Installation is easy, with the power turned off

To commence fence installation, begin by driving four corner rods approximately one foot deep into the soil along the garden’s perimeter. Subsequently, insert the remaining support rods at intervals of 8 to 12 feet to maintain wire tension. Slide an insulator onto each post, positioning them at 30 inches above ground level. Next, encircle the four corner posts with polytape, threading it through the insulators. Hand-tighten the polytape and secure the ends to an insulator with a square knot to uphold tension. For additional protection against woodchucks, rabbits, raccoons, as well as deer, incorporate insulators and a lower wire set at 6 inches above ground level.
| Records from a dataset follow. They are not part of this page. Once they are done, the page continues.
-- ==== Sys2Proof/Machine/Bus.lean ====
section
/-! DEFINITION. The host's side of the core: the register window, what each access to it does, and one transaction
of the script (spec/10_state.md R11, spec/20_memory.md R40 to R45, R52, R54). -/

namespace Sys2Proof.Machine

/-- What stands at an offset of the window (10_state.md R11). -/
inductive Location where
  | cmd
  | status
  | result
  | operand (r : OperandReg)
  | tpoly (w : Width)
  | entry (w : Width) (i : Byte)
  deriving DecidableEq, Repr

/-- The layout of the window at word-aligned offsets (10_state.md R11, 20_memory.md R54): registers at 0x000 to
0x02C, a hole at 0x030 to 0x3FF, then the three tables, entry i of a table at 4 * i from its start. -/
def locate (offset : BitVec 12) : Option Location :=
  match (offset.extractLsb' 10 2).toNat with
  | 0 =>
    match offset.toNat with
    | 0x000 => some .cmd
    | 0x004 => some .status
    | 0x008 => some .result
    | 0x00C => some (.operand .rval)
    | 0x010 => some (.operand .poly)
    | 0x014 => some (.operand .init)
    | 0x018 => some (.operand .xorout)
    | 0x01C => some (.operand .dptr)
    | 0x020 => some (.operand .dlen)
    | 0x024 => some (.tpoly .w8)
    | 0x028 => some (.tpoly .w16)
    | 0x02C => some (.tpoly .w32)
    | _ => none
  | 1 => some (.entry .w8 (offset.extractLsb' 2 8))
  | 2 => some (.entry .w16 (offset.extractLsb' 2 8))
  | _ => some (.entry .w32 (offset.extractLsb' 2 8))

/-- The form every access must have: 32 bits at a multiple of 4 (R45, R52); otherwise the refusal. Only what it then
finds at the offset decides what it does. -/
def access (offset : BitVec 12) (bits : Nat) (act : Location → Host.Outcome State Fault Refusal) :
    Host.Outcome State Fault Refusal :=
  if bits ≠ 32 then .refused .accessWidth
  else if offset.toNat % 4 ≠ 0 then .refused .accessAlignment
  else
    match locate offset with
    | none => .refused .accessHole
    | some l => act l

/-- `CMD word` (R43, 30_encoding.md R66): the word's command, complete when the write is; an illegal word is the
fault ILLCMD. While ERR = 1 both do nothing (`command`), so it is of no consequence that the word was decoded. -/
def commandWrite (word : Word) (s : State) : Host.Outcome State Fault Refusal :=
  match decode word with
  | .ok i => exec i s
  | .error _ => .next (illegalCommand s)

/-- A host write: CMD, an operand register (R41), or no meaning (R45). -/
def hostWrite (data : Word) (s : State) : Location → Host.Outcome State Fault Refusal
  | .cmd => commandWrite data s
  | .operand r => .next (setOperand r data s)
  | .status => .refused .writeReadOnly
  | .result => .refused .writeReadOnly
  | .tpoly _ => .refused .writeReadOnly
  | .entry _ _ => .refused .writeReadOnly

/-- A host read of a table entry (R44): the entry, zero-extended; while TVW = 0 a free value, drawn anew. -/
def readEntry (w : Width) (i : Byte) (s : State) : State :=
  if s.tv w then returnToHost (widen w (tableGet (s.tbl w) i)) s
  else takeDraw (returnToHost (Config.unbuiltRead s.draws) s)

/-- A host read: a register's value (R42), a table entry (R44); CMD has none (R45). -/
def hostRead (s : State) : Location → Host.Outcome State Fault Refusal
  | .cmd => .refused .readWriteOnly
  | .status => .next (returnToHost s.status s)
  | .result => .next (returnToHost s.result s)
  | .operand r => .next (returnToHost (s.operand r) s)
  | .tpoly w => .next (returnToHost (s.tpoly w) s)
  | .entry w i => .next (readEntry w i s)

/-- One transaction, from its beginning to its end (R56): nothing of it is left over for the next. -/
def perform (t : Transaction) (s : State) : Host.Outcome State Fault Refusal :=
  match t with
  | .write offset bits data => access offset bits (hostWrite data s)
  | .read offset bits => access offset bits (hostRead s)
  | .reset => .next (resetCore s)
  | .store addr b => .next (platformStore addr b s)

/-- The next transaction of the script leaves it and is performed. With an empty script the core is idle and nothing
changes (10_state.md R10, 60_exceptions.md R141). -/
def nextTransaction (s : State) : Host.Outcome State Fault Refusal :=
  match s.script with
  | [] => .next s
  | t :: rest => perform t (withScript rest s)

/-- The transaction that writes a command word to CMD (R43). -/
def cmdTransaction (word : Word) : Transaction := .write 0x000#12 32 word

end Sys2Proof.Machine
end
Mount the fence charger onto a wooden post or adjacent building, connecting a bare wire from the polytape to the charger to activate the fence. Adhere to the manufacturer’s guidelines to install adequate ground rods for the charger.

Lastly, assess the line voltage using a digital voltage meter to ensure it aligns with the manufacturer’s specifications. While a non-digital voltage tester can confirm the presence of a charge, it cannot ascertain whether the fence is operating at optimal voltage. Investing a nominal additional sum of approximately $10 in a digital meter is advisable.

Installing the electric fence

  • Space the fiberglass rods 8 to 12 feet apart along the garden’s perimeter, driving them one foot into the soil.
  • Position a plastic insulator on each rod at a height of 30 inches above ground level, then thread the polytape through the insulators. After stringing the polytape, pull it tightly and secure the end to an insulator using a square knot.
  • Position the charger near the fence gate and connect a bare wire from the polytape’s end to the charger.
  • Install sufficient grounding rods as per the manufacturer’s guidelines. Lastly, ensure the polytape is carrying a full charge by testing the line with a voltage meter.

The electric fence should remain active 24 hours a day, as deer frequently forage during the night. Operating an AC-powered fence charger should incur a daily cost of less than $1, with no additional expenses for solar-powered units.

With the fence charger deactivated, the next step involves incorporating either a repellent or an attractant. To deter deer, affix cloth strips to the polytape at 4-foot intervals and spray them monthly with a deer repellent containing putrescent eggs as the active ingredient.

Alternatively, to entice deer, utilize aluminum-foil tabs. Apply a small amount of peanut butter on the inside of each tab and secure it with a staple. Alternatively, treat the entire length of the polytape with a peanut butter mixture using a paint roller. Prepare a sticky liquid by mixing vegetable oil and peanut butter in a tray, then apply it to the fence with the roller. A single application of peanut butter should suffice for the entire summer season.

Enhancing the effectiveness of any electric fence system involves installing it before the initial signs of wildlife damage appear. Preventing critters from breaching the fence is much simpler if they are unaware of the enticing food within. For those who have experienced plant losses previously, installing the electric fence early in the growing season, before damage occurs, is advisable. With diligent fence installation and maintenance, one can relish in a garden free from deer intrusion.